= Work item =
Select every line containing the word "nStop" from the material, and copy those lines.

------------------------------

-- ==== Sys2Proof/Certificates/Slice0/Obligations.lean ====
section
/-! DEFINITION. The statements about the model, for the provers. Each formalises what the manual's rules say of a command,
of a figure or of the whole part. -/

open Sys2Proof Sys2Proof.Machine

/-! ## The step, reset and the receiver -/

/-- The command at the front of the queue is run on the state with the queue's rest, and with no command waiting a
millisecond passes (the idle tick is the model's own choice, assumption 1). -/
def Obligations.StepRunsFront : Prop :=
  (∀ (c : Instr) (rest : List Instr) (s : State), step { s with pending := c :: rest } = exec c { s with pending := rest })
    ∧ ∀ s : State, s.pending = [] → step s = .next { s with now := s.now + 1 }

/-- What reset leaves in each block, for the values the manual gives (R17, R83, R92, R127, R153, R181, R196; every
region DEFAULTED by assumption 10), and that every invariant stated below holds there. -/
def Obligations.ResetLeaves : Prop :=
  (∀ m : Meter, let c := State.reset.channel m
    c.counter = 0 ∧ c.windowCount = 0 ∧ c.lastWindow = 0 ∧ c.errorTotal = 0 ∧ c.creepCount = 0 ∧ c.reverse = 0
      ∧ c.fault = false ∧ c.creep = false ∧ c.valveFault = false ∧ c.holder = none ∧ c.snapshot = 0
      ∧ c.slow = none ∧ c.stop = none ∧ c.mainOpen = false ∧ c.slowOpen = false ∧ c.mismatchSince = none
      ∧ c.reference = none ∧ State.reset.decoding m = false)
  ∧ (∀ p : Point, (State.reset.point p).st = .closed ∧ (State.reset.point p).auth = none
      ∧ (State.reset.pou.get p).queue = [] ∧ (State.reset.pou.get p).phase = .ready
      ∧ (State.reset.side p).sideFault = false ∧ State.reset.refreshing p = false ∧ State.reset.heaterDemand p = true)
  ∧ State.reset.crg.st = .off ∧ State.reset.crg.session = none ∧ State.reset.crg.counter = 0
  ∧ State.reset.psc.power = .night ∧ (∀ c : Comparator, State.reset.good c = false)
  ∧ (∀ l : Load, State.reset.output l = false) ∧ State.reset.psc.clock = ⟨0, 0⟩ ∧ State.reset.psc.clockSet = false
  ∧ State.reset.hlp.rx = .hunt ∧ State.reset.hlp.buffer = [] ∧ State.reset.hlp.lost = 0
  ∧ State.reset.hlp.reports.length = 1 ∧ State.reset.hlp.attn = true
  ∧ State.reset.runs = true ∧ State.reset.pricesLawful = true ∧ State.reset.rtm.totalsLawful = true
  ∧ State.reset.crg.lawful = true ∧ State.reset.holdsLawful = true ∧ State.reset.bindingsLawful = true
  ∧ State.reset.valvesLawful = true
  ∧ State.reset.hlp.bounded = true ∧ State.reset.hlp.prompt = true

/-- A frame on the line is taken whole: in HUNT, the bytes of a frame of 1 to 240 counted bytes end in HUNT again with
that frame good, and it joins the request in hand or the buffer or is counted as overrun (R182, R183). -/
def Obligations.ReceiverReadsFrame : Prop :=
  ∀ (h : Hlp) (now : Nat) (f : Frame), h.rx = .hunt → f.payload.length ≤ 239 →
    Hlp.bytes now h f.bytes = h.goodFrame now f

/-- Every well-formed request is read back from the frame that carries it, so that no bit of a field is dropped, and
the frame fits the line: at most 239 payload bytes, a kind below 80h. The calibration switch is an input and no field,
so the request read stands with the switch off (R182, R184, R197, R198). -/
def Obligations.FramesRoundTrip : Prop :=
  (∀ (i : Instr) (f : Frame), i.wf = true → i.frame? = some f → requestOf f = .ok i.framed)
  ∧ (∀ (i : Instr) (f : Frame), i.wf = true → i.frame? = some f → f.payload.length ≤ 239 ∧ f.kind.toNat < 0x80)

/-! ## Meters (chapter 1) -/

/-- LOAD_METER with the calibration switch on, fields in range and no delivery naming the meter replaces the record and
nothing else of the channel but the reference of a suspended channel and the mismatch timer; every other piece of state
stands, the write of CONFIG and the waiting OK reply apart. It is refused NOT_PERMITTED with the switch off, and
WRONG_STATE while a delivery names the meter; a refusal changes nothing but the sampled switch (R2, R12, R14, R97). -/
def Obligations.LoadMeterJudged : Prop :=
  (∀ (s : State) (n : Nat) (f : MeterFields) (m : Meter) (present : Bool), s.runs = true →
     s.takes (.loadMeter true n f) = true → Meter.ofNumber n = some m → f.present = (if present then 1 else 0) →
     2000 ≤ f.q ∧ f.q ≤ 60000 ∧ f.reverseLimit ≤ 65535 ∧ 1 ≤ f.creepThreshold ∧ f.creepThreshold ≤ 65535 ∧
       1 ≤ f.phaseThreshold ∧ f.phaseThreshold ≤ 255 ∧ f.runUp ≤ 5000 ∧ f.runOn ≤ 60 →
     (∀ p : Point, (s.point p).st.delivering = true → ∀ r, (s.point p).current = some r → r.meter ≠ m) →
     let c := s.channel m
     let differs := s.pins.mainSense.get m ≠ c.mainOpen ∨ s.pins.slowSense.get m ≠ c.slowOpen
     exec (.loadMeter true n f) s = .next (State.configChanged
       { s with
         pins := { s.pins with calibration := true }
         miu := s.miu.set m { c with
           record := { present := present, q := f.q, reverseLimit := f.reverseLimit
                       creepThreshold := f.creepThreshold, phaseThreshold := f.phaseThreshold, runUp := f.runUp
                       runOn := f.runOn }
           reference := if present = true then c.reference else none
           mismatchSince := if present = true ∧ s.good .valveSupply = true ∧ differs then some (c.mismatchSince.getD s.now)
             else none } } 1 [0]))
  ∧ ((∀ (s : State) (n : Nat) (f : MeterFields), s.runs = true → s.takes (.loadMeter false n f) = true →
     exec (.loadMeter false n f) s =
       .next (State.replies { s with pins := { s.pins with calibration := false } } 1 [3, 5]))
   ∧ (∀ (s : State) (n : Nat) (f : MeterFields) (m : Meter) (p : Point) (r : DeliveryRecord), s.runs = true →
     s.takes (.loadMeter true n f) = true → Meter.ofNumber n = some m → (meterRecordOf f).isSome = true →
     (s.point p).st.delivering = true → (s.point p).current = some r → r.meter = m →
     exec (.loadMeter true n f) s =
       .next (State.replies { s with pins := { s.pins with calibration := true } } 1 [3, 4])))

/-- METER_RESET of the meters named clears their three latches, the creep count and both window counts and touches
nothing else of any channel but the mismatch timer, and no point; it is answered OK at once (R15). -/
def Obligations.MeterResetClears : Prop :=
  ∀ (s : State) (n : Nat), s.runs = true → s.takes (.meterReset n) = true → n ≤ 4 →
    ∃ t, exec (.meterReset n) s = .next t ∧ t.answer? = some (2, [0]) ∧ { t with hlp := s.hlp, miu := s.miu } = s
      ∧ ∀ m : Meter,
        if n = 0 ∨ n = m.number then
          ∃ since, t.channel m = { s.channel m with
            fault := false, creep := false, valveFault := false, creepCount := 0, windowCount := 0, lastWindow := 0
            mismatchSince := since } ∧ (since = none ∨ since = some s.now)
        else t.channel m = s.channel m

------------------------------

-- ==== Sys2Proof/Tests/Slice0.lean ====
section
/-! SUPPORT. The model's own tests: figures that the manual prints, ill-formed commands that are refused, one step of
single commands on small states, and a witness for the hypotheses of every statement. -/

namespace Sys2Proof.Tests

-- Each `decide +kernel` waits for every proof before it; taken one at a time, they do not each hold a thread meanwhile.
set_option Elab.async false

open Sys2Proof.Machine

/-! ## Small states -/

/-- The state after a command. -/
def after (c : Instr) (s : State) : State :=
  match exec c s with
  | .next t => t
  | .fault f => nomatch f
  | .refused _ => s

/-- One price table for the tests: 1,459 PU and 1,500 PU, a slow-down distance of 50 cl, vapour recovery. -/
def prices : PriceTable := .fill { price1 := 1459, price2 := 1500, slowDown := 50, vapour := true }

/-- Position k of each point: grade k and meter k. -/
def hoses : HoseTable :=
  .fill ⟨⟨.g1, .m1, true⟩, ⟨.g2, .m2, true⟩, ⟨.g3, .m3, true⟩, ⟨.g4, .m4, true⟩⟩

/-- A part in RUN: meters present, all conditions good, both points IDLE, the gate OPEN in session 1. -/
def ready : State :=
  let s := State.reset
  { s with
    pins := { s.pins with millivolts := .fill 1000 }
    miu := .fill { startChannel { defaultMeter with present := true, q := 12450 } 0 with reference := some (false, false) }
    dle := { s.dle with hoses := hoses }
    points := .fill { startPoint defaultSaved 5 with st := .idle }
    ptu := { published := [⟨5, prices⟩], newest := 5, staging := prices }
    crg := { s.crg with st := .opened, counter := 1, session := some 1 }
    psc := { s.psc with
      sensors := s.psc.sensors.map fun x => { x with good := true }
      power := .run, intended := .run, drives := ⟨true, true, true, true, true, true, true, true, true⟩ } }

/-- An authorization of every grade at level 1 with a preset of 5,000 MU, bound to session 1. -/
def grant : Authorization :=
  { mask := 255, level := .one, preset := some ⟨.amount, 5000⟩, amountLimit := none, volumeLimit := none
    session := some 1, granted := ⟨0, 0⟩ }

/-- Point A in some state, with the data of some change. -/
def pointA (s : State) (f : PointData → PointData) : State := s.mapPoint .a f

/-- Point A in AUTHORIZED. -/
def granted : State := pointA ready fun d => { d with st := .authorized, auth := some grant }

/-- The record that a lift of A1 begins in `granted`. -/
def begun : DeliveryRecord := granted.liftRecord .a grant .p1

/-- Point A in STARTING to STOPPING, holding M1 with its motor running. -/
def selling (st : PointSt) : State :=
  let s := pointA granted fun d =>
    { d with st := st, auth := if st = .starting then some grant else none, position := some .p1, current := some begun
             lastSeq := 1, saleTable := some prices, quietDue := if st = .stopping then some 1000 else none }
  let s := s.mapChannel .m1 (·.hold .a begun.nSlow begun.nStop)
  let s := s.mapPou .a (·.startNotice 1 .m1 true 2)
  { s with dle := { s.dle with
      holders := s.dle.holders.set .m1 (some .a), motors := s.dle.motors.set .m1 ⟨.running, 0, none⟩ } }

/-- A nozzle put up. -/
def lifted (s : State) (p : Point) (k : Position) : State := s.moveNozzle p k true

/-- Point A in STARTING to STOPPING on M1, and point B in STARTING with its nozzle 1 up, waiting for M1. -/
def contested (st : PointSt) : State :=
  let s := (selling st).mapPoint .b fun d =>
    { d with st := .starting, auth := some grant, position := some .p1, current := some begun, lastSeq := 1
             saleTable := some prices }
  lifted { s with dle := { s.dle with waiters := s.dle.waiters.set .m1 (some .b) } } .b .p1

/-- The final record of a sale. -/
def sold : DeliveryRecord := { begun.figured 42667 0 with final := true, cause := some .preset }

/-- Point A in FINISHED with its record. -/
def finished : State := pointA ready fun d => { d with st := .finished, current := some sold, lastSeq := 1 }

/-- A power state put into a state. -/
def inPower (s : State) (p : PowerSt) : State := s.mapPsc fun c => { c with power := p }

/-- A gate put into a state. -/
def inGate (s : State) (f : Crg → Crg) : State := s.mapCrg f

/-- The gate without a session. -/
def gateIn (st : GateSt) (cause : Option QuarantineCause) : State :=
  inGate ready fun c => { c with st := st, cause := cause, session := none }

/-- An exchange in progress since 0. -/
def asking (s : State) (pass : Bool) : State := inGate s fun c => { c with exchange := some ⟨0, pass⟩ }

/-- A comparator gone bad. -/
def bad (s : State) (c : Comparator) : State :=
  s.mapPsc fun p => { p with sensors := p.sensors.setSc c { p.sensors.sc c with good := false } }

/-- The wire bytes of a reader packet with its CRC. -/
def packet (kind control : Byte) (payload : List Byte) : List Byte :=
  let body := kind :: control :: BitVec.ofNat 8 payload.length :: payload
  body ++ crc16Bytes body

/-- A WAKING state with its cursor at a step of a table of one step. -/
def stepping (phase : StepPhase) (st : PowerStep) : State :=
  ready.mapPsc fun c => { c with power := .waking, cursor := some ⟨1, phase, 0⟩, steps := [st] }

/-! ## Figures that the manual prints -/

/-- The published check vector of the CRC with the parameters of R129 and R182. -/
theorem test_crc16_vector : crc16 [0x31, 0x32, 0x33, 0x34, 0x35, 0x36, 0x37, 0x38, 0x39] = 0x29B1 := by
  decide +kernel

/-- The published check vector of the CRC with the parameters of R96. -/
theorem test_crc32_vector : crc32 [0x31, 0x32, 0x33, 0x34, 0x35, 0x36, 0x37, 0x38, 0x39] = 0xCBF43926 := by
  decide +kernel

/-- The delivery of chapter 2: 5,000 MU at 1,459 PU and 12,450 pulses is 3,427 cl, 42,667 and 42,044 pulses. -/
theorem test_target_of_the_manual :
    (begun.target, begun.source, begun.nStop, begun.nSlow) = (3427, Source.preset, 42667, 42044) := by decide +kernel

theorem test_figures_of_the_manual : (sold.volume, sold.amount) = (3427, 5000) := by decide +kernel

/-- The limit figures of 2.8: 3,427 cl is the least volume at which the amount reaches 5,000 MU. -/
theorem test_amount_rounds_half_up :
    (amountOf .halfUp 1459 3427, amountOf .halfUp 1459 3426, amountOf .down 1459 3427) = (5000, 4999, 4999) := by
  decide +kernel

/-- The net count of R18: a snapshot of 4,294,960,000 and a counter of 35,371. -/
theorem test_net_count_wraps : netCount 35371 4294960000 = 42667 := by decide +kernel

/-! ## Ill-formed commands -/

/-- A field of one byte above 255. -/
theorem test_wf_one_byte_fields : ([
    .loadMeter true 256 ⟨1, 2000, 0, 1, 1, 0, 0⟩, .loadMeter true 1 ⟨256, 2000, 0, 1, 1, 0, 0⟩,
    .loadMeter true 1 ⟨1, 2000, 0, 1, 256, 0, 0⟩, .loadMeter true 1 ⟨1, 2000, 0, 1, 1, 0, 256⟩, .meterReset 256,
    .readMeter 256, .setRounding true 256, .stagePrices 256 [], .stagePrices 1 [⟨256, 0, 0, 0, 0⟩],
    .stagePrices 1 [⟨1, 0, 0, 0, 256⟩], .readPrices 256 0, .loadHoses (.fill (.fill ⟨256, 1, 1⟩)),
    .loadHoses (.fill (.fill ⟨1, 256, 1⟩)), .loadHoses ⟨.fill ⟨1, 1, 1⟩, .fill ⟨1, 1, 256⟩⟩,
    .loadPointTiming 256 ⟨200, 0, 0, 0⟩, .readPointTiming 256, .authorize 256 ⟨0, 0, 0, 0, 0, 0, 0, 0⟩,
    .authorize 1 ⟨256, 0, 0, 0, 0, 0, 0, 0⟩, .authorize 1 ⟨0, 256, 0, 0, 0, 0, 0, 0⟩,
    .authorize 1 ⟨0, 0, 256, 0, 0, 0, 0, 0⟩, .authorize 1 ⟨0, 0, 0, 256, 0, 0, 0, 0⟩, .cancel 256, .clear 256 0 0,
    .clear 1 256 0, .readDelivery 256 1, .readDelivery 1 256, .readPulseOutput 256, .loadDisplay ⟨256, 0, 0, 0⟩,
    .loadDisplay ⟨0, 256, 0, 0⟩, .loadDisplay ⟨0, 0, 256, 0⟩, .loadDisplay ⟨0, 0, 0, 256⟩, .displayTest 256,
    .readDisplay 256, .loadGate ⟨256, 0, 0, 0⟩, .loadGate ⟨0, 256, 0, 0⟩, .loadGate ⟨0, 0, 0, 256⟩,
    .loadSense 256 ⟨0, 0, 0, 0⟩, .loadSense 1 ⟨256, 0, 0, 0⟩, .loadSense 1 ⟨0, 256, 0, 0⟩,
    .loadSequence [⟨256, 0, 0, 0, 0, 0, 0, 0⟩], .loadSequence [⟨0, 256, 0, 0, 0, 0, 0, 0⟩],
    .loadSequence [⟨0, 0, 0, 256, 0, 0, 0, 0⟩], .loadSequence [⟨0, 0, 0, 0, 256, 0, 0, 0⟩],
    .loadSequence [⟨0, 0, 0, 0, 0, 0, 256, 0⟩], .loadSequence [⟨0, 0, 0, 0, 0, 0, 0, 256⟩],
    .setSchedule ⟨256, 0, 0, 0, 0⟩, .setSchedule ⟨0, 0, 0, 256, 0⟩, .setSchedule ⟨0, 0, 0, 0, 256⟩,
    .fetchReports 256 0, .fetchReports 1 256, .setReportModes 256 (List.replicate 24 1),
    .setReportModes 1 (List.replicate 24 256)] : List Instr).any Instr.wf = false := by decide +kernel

------------------------------

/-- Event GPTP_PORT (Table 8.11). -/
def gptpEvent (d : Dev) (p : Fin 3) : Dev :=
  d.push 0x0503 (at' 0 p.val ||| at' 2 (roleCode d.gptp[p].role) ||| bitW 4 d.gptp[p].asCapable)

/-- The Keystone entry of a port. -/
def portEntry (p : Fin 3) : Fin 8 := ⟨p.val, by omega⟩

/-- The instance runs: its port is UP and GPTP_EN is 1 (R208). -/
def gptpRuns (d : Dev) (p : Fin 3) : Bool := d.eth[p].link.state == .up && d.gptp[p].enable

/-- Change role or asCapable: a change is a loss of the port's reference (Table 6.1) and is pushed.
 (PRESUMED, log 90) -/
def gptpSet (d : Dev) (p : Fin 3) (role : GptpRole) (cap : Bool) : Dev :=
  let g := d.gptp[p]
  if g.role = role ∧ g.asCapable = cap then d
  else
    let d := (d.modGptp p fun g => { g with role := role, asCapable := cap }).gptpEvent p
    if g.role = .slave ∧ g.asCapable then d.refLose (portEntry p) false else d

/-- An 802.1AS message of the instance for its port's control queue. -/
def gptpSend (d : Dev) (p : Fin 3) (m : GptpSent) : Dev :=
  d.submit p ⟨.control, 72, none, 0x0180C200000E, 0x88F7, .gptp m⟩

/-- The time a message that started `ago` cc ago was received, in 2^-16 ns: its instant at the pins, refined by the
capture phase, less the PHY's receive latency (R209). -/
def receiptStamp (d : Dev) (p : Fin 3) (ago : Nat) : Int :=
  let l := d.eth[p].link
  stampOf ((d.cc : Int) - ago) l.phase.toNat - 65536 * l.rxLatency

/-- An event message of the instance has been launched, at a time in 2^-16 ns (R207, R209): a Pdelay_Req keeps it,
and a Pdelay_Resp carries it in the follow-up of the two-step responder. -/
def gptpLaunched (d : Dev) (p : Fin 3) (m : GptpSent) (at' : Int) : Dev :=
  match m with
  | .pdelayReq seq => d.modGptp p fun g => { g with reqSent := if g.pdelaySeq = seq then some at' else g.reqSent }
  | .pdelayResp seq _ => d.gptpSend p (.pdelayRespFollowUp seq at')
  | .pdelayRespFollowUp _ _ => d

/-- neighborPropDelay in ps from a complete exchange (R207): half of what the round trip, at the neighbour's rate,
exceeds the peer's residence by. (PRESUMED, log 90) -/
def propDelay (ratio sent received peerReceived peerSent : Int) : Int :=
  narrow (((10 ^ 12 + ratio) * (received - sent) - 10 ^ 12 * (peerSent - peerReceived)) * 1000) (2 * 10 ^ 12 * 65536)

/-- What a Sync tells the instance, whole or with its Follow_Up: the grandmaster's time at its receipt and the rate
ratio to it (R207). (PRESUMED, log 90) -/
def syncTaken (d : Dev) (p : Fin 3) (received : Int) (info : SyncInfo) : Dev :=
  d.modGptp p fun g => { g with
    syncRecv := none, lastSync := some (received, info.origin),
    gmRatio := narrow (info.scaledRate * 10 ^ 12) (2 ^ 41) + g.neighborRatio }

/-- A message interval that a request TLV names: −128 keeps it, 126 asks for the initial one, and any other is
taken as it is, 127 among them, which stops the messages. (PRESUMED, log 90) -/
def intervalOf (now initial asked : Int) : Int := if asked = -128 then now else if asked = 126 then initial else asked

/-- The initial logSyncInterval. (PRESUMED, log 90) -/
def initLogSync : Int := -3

------------------------------

= Completed exercise =
  let s := s.mapChannel .m1 (·.hold .a begun.nSlow begun.nStop)
    (begun.target, begun.source, begun.nStop, begun.nSlow) = (3427, Source.preset, 42667, 42044) := by decide +kernel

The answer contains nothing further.